NIA CHARLESTOWN NEVIS (April 29, 2021) – – Hon. Premier Mark Brantley, Minister of Health and Human Resources in the Nevis Island Administration (NIA) says there is presently no plan to implement policy making COVID-19 vaccination mandatory for public servants on Nevis.
“The public sector in Nevis being vaccinated? My position is I’m encouraging, I’m advocating I am begging, I’m beseeching, I’m pleading…
“The policy and position right now is we continue to encourage. At this point there is no plan in relation to the public service and making the vaccine mandatory…because that is fraught with difficulty,” he said at his monthly press conference on April 28, 2021.
The Premier assured that the government of Nevis is not taking a ‘big stick’ approach with respect to its employees getting vaccinated against the deadly virus. He stated however that their inaction in this regard has direct consequences on the government’s ability to continue to pay their salaries each month.

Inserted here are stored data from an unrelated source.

-- ==== Sys2Proof/Machine/Float.lean ====
section
/-!
DEFINITION. Number formats and arithmetic (R24, R26–R29, R68–R71, R77, R104): a finite number is a sign, a magnitude
and a power of two, so that products and sums are exact; each operation rounds once, to nearest with ties to even. Every
NaN result is 0x7FC0_0000 (R28, R77).
-/

namespace Sys2Proof.Machine

/-- A number as the arithmetic sees it: `fin neg m e` is ± m · 2^e. -/
inductive FVal where
  | nan
  | inf (neg : Bool)
  | fin (neg : Bool) (m : Nat) (e : Int)
  deriving DecidableEq, Repr

/-- How a format marks what is not finite (R24). -/
inductive FSpecial where
  | ieee | e4m3 | none
  deriving DecidableEq, Repr

/-- Decode a word of a format with `eb` exponent and `mb` mantissa bits and the given bias (R24). -/
def fdecode (eb mb bias : Nat) (sp : FSpecial) (w : Nat) : FVal :=
  let neg := bit w (eb + mb)
  let ex := fld w mb eb
  let man := fld w 0 mb
  let fin := if ex = 0 then FVal.fin neg man (1 - (bias : Int) - mb)
    else FVal.fin neg (man + 2 ^ mb) ((ex : Int) - bias - mb)
  match sp with
  | .ieee => if ex = 2 ^ eb - 1 then (if man = 0 then .inf neg else .nan) else fin
  | .e4m3 => if ex = 2 ^ eb - 1 ∧ man = 2 ^ mb - 1 then .nan else fin
  | .none => fin

/-- Round the positive magnitude m · 2^e to `p` bits with least exponent `emin`: nearest, ties to even. -/
def roundMag (p : Nat) (emin : Int) (m : Nat) (e : Int) : Nat × Int :=
  if m = 0 then (0, emin) else
  let len : Int := (Nat.log2 m : Int) + 1
  let q := max (e + len - p) emin
  if q ≤ e then (m * 2 ^ (e - q).toNat, q)
  else
    let sh := (q - e).toNat
    let h := m / 2 ^ sh
    let lo := m % 2 ^ sh
    let half := 2 ^ (sh - 1)
    (if half < lo ∨ (lo = half ∧ h % 2 = 1) then h + 1 else h, q)

/-- The exponent and mantissa fields of a rounded magnitude, or none when it lies beyond the format's largest exponent. -/
def packMag (eb mb bias : Nat) (h : Nat) (q : Int) : Option Nat :=
  if h = 0 then some 0
  else
    let hq := if 2 ^ (mb + 1) ≤ h then (h / 2, q + 1) else (h, q)
    if hq.1 < 2 ^ mb then some hq.1
    else
      let ex := hq.2 + mb + bias
      if 2 ^ eb ≤ ex then none else some (ex.toNat * 2 ^ mb + (hq.1 - 2 ^ mb))

/-- Round a finite value to FP32 bits; beyond the range it becomes ±∞. -/
def roundF32 (neg : Bool) (m : Nat) (e : Int) : Word :=
  let r := roundMag 24 (-149) m e
  let s := if neg then 2 ^ 31 else 0
  match packMag 8 23 127 r.1 r.2 with
  | some b => BitVec.ofNat 32 (s + Nat.min b 0x7F800000)
  | none => BitVec.ofNat 32 (s + 0x7F800000)

/-- The canonical NaN. -/
def nan32 : Word := 0x7FC00000
/-- ±∞. -/
def inf32 (neg : Bool) : Word := if neg then 0xFF800000 else 0x7F800000

/-- FP32 bits of a value. -/
def toF32 : FVal → Word
  | .nan => nan32
  | .inf n => inf32 n
  | .fin n m e => roundF32 n m e

/-- An FP32 word as a value. -/
def f32 (w : Word) : FVal := fdecode 8 23 127 .ieee w.toNat

def isNan32 (w : Word) : Bool := f32 w == .nan
def isFin32 (w : Word) : Bool := match f32 w with | .fin _ _ _ => true | _ => false
def isInf32 (w : Word) : Bool := match f32 w with | .inf _ => true | _ => false

/-- The integer ±m. -/
def sgn (neg : Bool) (m : Nat) : Int := if neg then - (m : Int) else m

/-- Exact product; ∞ · 0 is NaN (R28). -/
def FVal.mul : FVal → FVal → FVal
  | .nan, _ => .nan
  | _, .nan => .nan
  | .inf a, .inf b => .inf (a != b)
  | .inf a, .fin b m _ => if m = 0 then .nan else .inf (a != b)
  | .fin a m _, .inf b => if m = 0 then .nan else .inf (a != b)
  | .fin a m e, .fin b n f => .fin (a != b) (m * n) (e + f)

/-- Exact sum of two finite values: magnitudes aligned to the smaller exponent. An exact zero is +0 unless both are −0. -/
def finAdd (a : Bool) (m : Nat) (e : Int) (b : Bool) (n : Nat) (f : Int) : FVal :=
  let g := min e f
  let s := sgn a (m * 2 ^ (e - g).toNat) + sgn b (n * 2 ^ (f - g).toNat)
  if s = 0 then .fin (a && b && m == 0 && n == 0) 0 g else .fin (decide (s < 0)) s.natAbs g

/-- Exact sum; ∞ − ∞ is NaN (R28). -/
def FVal.add : FVal → FVal → FVal
  | .nan, _ => .nan
  | _, .nan => .nan
  | .inf a, .inf b => if a = b then .inf a else .nan
  | .inf a, .fin _ _ _ => .inf a
  | .fin _ _ _, .inf b => .inf b
  | .fin a m e, .fin b n f => finAdd a m e b n f

def FVal.neg : FVal → FVal
  | .nan => .nan
  | .inf a => .inf (!a)
  | .fin a m e => .fin (!a) m e

/-- FP32 addition, one rounding. -/
def fadd (a b : Word) : Word := toF32 ((f32 a).add (f32 b))
/-- FP32 subtraction. -/
def fsub (a b : Word) : Word := toF32 ((f32 a).add (f32 b).neg)
/-- FP32 product. -/
def fmul (a b : Word) : Word := toF32 ((f32 a).mul (f32 b))
/-- a · b + c with one rounding. -/
def ffma (a b c : Word) : Word := toF32 (((f32 a).mul (f32 b)).add (f32 c))

/-- Quotient, correctly rounded: 64 quotient bits and a sticky bit carry everything the rounding needs. -/
def fdivV : FVal → FVal → FVal
  | .nan, _ => .nan
  | _, .nan => .nan
  | .inf _, .inf _ => .nan
  | .inf a, .fin b _ _ => .inf (a != b)
  | .fin a _ _, .inf b => .fin (a != b) 0 0
  | .fin a m e, .fin b n f =>
    if n = 0 then (if m = 0 then .nan else .inf (a != b))
    else
      let k := 64 + Nat.log2 n
      let num := m * 2 ^ k
      .fin (a != b) (2 * (num / n) + b2n (num % n != 0)) (e - f - k - 1)

def fdiv (a b : Word) : Word := toF32 (fdivV (f32 a) (f32 b))

/-- Integer square root, one result bit per unit of fuel, from bit `fuel − 1` down. -/
def isqrtFrom : Nat → Nat → Nat → Nat
  | 0, _, r => r
  | k + 1, n, r =>
    let c := r + 2 ^ k
    if c * c ≤ n then isqrtFrom k n c else isqrtFrom k n r

/-- Square root, correctly rounded. √(−0) is −0; below −0 it is NaN (R77). -/
def fsqrtV : FVal → FVal
  | .nan => .nan
  | .inf true => .nan
  | .inf false => .inf false
  | .fin n m e =>
    if m = 0 then .fin n 0 0
    else if n then .nan
    else
      let k : Nat := 80 + (if e % 2 = 0 then 0 else 1)
      let x := m * 2 ^ k
      let r := isqrtFrom (Nat.log2 x / 2 + 1) x 0
      .fin false (2 * r + b2n (r * r != x)) ((e - (k : Int)) / 2 - 1)

def fsqrt (a : Word) : Word := toF32 (fsqrtV (f32 a))

/-- Ordered compare of two values that are not NaN. -/
def fltV : FVal → FVal → Bool
  | .nan, _ => false
  | _, .nan => false
  | .inf true, .inf true => false
  | .inf true, _ => true
  | .inf false, _ => false
  | .fin _ _ _, .inf b => !b
  | .fin a m e, .fin b n f =>
    let g := min e f
    decide (sgn a (m * 2 ^ (e - g).toNat) < sgn b (n * 2 ^ (f - g).toNat))

def flt (a b : Word) : Bool := fltV (f32 a) (f32 b)
/-- Equal as numbers: +0 and −0 are equal, NaN equals nothing. -/
def feq (a b : Word) : Bool := !isNan32 a && !isNan32 b && !flt a b && !flt b a
def fle (a b : Word) : Bool := flt a b || feq a b

/-- Larger of two, +0 above −0, NaN when either is (R75, R77). -/
def fmax (a b : Word) : Word :=
  if isNan32 a || isNan32 b then nan32
  else if flt a b then b else if flt b a then a
  else if a.msb then b else a

/-- Smaller of two, −0 below +0. -/
def fmin (a b : Word) : Word :=
  if isNan32 a || isNan32 b then nan32
  else if flt a b then a else if flt b a then b
  else if a.msb then a else b

/-- The formats of the Vector Engine, the arrays and the Update Unit (R24, R68). -/
inductive Fmt where
  | fp32 | bf16 | fp16 | e4m3 | e5m2 | mxe4m3 | mxe5m2 | mxe2m3 | mxe3m2 | mxe2m1
  | int8 | uint8 | int32 | raw32
  deriving DecidableEq, Repr

/-- A VEC format code (R68); a reserved code reads as FP32. -/
def vecFmt (c : Nat) : Fmt :=
  [Fmt.fp32, .bf16, .fp16, .e4m3, .e5m2, .mxe4m3, .mxe5m2, .mxe2m3, .mxe3m2, .mxe2m1, .int8, .uint8, .int32,
    .raw32].getD c .fp32

def Fmt.isMx : Fmt → Bool
  | .mxe4m3 | .mxe5m2 | .mxe2m3 | .mxe3m2 | .mxe2m1 => true
  | _ => false

/-- Bits of an element. -/
def Fmt.bits : Fmt → Nat
  | .fp32 | .int32 | .raw32 => 32
  | .bf16 | .fp16 => 16
  | .e4m3 | .e5m2 | .mxe4m3 | .mxe5m2 | .int8 | .uint8 => 8
  | .mxe2m3 | .mxe3m2 => 6
  | .mxe2m1 => 4

/-- The number an element stands for, before any scale. -/
def Fmt.decode (f : Fmt) (w : Nat) : FVal :=
  match f with
  | .fp32 | .raw32 => fdecode 8 23 127 .ieee w
  | .bf16 => fdecode 8 7 127 .ieee w
  | .fp16 => fdecode 5 10 15 .ieee w
  | .e4m3 | .mxe4m3 => fdecode 4 3 7 .e4m3 w
  | .e5m2 | .mxe5m2 => fdecode 5 2 15 .ieee w
  | .mxe2m3 => fdecode 2 3 1 .none w
  | .mxe3m2 => fdecode 3 2 3 .none w
  | .mxe2m1 => fdecode 2 1 1 .none w
  | .int8 => let v := sfld w 0 8; .fin (decide (v < 0)) v.natAbs 0
  | .uint8 => .fin false (w % 256) 0
  | .int32 => let v := sfld w 0 32; .fin (decide (v < 0)) v.natAbs 0

/-- Multiply by an E8M0 scale byte: 2^(s − 127), and 0xFF is NaN (R24). -/
def scaleBy (s : Nat) : FVal → FVal
  | .fin n m e => if s = 255 then .nan else .fin n m (e + s - 127)
  | .inf n => if s = 255 then .nan else .inf n
  | .nan => .nan

/-- Multiply by 2^k. -/
def shiftExp (k : Int) : FVal → FVal
  | .fin n m e => .fin n m (e + k)
  | v => v

/-- Round to nearest integer, ties to even, saturating; the flag says that it saturated or was NaN (R70). -/
def toInt (lo hi : Int) : FVal → Int × Bool
  | .nan => (0, true)
  | .inf n => (if n then lo else hi, true)
  | .fin n m e =>
    let mag : Nat :=
      if 0 ≤ e then (if 64 < e ∧ m ≠ 0 then 2 ^ 64 else m * 2 ^ e.toNat)
      else
        let sh := (-e).toNat
        let h := m / 2 ^ sh
        let l := m % 2 ^ sh
        let half := 2 ^ (sh - 1)
        if half < l ∨ (l = half ∧ h % 2 = 1) then h + 1 else h
    let v := sgn n mag
    if v < lo then (lo, true) else if hi < v then (hi, true) else (v, false)

/-- An integer as a two's complement field. -/
def intBits (w : Nat) (v : Int) : Nat := (v % (2 : Int) ^ w).toNat

/-- Convert to a small float that saturates at its largest finite magnitude (code `top`): E4M3, E5M2 and the MX
elements (R70, R71). The flag says that it saturated. -/
def toSmall (eb mb bias top : Nat) (neg : Bool) (m : Nat) (e : Int) : Nat × Bool :=
  let r := roundMag (mb + 1) (1 - (bias : Int) - mb) m e
  let s := if neg then 2 ^ (eb + mb) else 0
  match packMag eb mb bias r.1 r.2 with
  | some b => if top < b then (s + top, true) else (s + b, false)
  | none => (s + top, true)

/-- Output conversion of R70 and of R71's elements; the second component is SAT. -/
def Fmt.encode (f : Fmt) (v : FVal) : Nat × Bool :=
  match f with
  | .fp32 | .raw32 => ((toF32 v).toNat, false)
  | .bf16 =>
    match v with
    | .nan => (0x7FC0, false)
    | .inf n => (if n then 0xFF80 else 0x7F80, false)
    | .fin n m e =>
      let r := roundMag 8 (-133) m e
      let s := if n then 2 ^ 15 else 0
      (s + Nat.min ((packMag 8 7 127 r.1 r.2).getD 0x7F80) 0x7F80, false)
  | .fp16 =>
    match v with
    | .nan => (0x7E00, false)
    | .inf n => (if n then 0xFC00 else 0x7C00, false)
    | .fin n m e =>
      let r := roundMag 11 (-24) m e
      let s := if n then 2 ^ 15 else 0
      (s + Nat.min ((packMag 5 10 15 r.1 r.2).getD 0x7C00) 0x7C00, false)
  | .e4m3 | .mxe4m3 =>
    match v with
    | .nan => (0x7F, false)
    | .inf n => (if n then 0xFE else 0x7E, true)
    | .fin n m e => toSmall 4 3 7 0x7E n m e
  | .e5m2 =>
    match v with
    | .nan => (0x7E, false)
    | .inf n => (if n then 0xFC else 0x7C, false)
    | .fin n m e => toSmall 5 2 15 0x7B n m e
  | .mxe5m2 =>
    match v with
    | .nan => (0x7E, false)
    | .inf n => (if n then 0xFB else 0x7B, true)
    | .fin n m e => toSmall 5 2 15 0x7B n m e
  | .mxe2m3 => match v with | .fin n m e => toSmall 2 3 1 0x1F n m e | .inf n => (if n then 0x3F else 0x1F, true) | .nan => (0, false)
  | .mxe3m2 => match v with | .fin n m e => toSmall 3 2 3 0x1F n m e | .inf n => (if n then 0x3F else 0x1F, true) | .nan => (0, false)
  | .mxe2m1 => match v with | .fin n m e => toSmall 2 1 1 0x7 n m e | .inf n => (if n then 0xF else 0x7, true) | .nan => (0, false)
  | .int8 => let r := toInt (-128) 127 v; (intBits 8 r.1, r.2)
  | .uint8 => let r := toInt 0 255 v; (intBits 8 r.1, r.2)
  | .int32 => let r := toInt (-2147483648) 2147483647 v; (intBits 32 r.1, r.2)

/-- emax of R71. -/
def Fmt.emax : Fmt → Int
  | .mxe4m3 => 8
  | .mxe5m2 => 15
  | .mxe2m3 => 2
  | .mxe3m2 => 4
  | .mxe2m1 => 2
  | _ => 0

/-- ⌊log₂ |v|⌋ of a finite non-zero value. -/
def floorLog2 (m : Nat) (e : Int) : Int := (Nat.log2 m : Int) + e

/-- |a| as bits. -/
def fabs (a : Word) : Word := a &&& 0x7FFFFFFF
/-- −a, a NaN becoming the canonical NaN (R77). -/
def fneg (a : Word) : Word := if isNan32 a then nan32 else a ^^^ 0x80000000

/-- An integer as FP32, correctly rounded. -/
def intToF32 (v : Int) : Word := roundF32 (decide (v < 0)) v.natAbs 0

/-- A natural number as FP32. -/
def natToF32 (v : Nat) : Word := roundF32 false v 0

end Sys2Proof.Machine
end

“I want the public sector to appreciate that thus far we have been very privileged on the island of Nevis, because every public servant has been paid on time and in full.
“I cannot today give any assurance that that will continue indefinitely and I believe that the point has to be made because there are some people sitting down in government positions who figure ‘I’m safe, my pay is safe, my money is safe, so I’m not worried about them because I don’t work in a hotel, I don’t work in Tourism’.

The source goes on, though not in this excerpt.